I wish every entry wasn’t some kind of dialectical quarrel with Christianity. It would be nice to have fewer confessions of doubt and discomfiture at the beginnings of my reflections. But I’ve got another set today.

It seemed this morning that this song (about God destroying the Egyptian army and the descriptions of how the Canaanites are trembling in their sandals at the oncoming Israelites) was utterly human. I thought of Leopold Bloom telling someone in the Cylops scene in Ulysses  he thought Moses was a stone carver. We all know that reinterpretation of the story by now, don’t we? It’s gotten into me, too, and so I must choose to believe or not.

Clearly, there is less of a problem with God taking out the Egyptian army—Pharaoh had just reneged on his agreement to let the people go and they were bearing down on them to kill them. The Plagues? Well, that was pretty heavy metal. God doesn’t always seem like a good humanitarian. And that’s a major source of my doubt—he gets the Israelites to be bad humanitarians towards the Canaanites, too.

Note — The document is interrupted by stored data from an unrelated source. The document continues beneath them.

-- ==== Sys2Proof/Machine/Queues.lean ====
section
/-! DEFINITION. The Queue Manager: the egress tree, hand-over and admission, scheduling with shapers and DWRR, spill and
refill, and the host rings (spec/13_queues_egress.md R297 to R321). -/

namespace Sys2Proof.Machine

/-! ### The tree in force at I36 (R297 to R300) -/

/-- A queue, node, L0 port or profile object in force. -/
def State.qo (s : State) (cls idx : Nat) : ObjWord := Store.get (objReset cls idx) s.qm.objs (objKey cls idx)

/-- The object class of a node's level: 1 to 3 nodes, 4 queues, 0 ports. -/
def levelClass (lvl : Nat) : Nat := match lvl with | 0 => 0x84 | 1 => 0x83 | 2 => 0x82 | 3 => 0x81 | _ => 0x80

/-- The path of a queue from its L1 node down, and its L0 port. -/
def State.pathOf (s : State) (q : Nat) : List Nat :=
  let l3 := fld (s.qo 0x80 q) 63 48
  let l2 := fld (s.qo 0x81 l3) 127 114
  [fld (s.qo 0x82 l2) 127 114, l2, l3, q]

def State.l0Of (s : State) (q : Nat) : Nat := fld (s.qo 0x83 ((s.pathOf q).headD 0)) 127 114

/-- Kinds of L0 port (R298): 0 network, 1 host, 2 recirculation, 3 sink. -/
def l0Kind (p : Nat) : Nat := if p < 40 then 0 else if p = 40 ∨ p = 42 then 1 else if p = 41 then 2 else 3

/-- A rate field in b/s and a depth field in bytes (R300). -/
def rateBps (f : Nat) : Nat := f % 2048 * 2 ^ (f / 2048) * 1000
def depthBytes (f : Nat) : Nat := f % 256 * 2 ^ (f / 256)

def State.peakRate (s : State) (lvl n : Nat) : Nat :=
  if lvl = 0 then rateBps (fld (s.qo 0x84 n) 63 48) else if lvl ≤ 3 then rateBps (fld (s.qo (levelClass lvl) n) 86 71) else 0
def State.peakDepth (s : State) (lvl n : Nat) : Nat :=
  if lvl = 0 then depthBytes (fld (s.qo 0x84 n) 47 36) else if lvl ≤ 3 then depthBytes (fld (s.qo (levelClass lvl) n) 58 47) else 0
def State.commRate (s : State) (lvl n : Nat) : Nat :=
  if 1 ≤ lvl ∧ lvl ≤ 3 then rateBps (fld (s.qo (levelClass lvl) n) 102 87) else 0
def State.commDepth (s : State) (lvl n : Nat) : Nat :=
  if 1 ≤ lvl ∧ lvl ≤ 3 then depthBytes (fld (s.qo (levelClass lvl) n) 70 59) else 0

def State.childPrio (s : State) (lvl n : Nat) : Nat :=
  if lvl = 4 then fld (s.qo 0x80 n) 47 45 else fld (s.qo (levelClass lvl) n) 113 111
def State.childWeight (s : State) (lvl n : Nat) : Nat :=
  if lvl = 4 then fld (s.qo 0x80 n) 44 37 else fld (s.qo (levelClass lvl) n) 110 103

def childKey (lvl n : Nat) : Nat := lvl * 2 ^ 20 + n

def State.child (s : State) (lvl n : Nat) : Child := Store.get {} s.qm.child (childKey lvl n)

I see how it seems for all the world like some ancient, violent culture needed to invent God to unify them and justify their imperialism.

Have you heard the explanations of this? The Canaanites were a bunch of child-sacrificers and all that? And if anyone was going to steal land, isn’t it a little more justifiable for a people who have (somehow) just gotten out of 400 years of slavery? They were Others! Come on! Still…genocide? That okay for them to do?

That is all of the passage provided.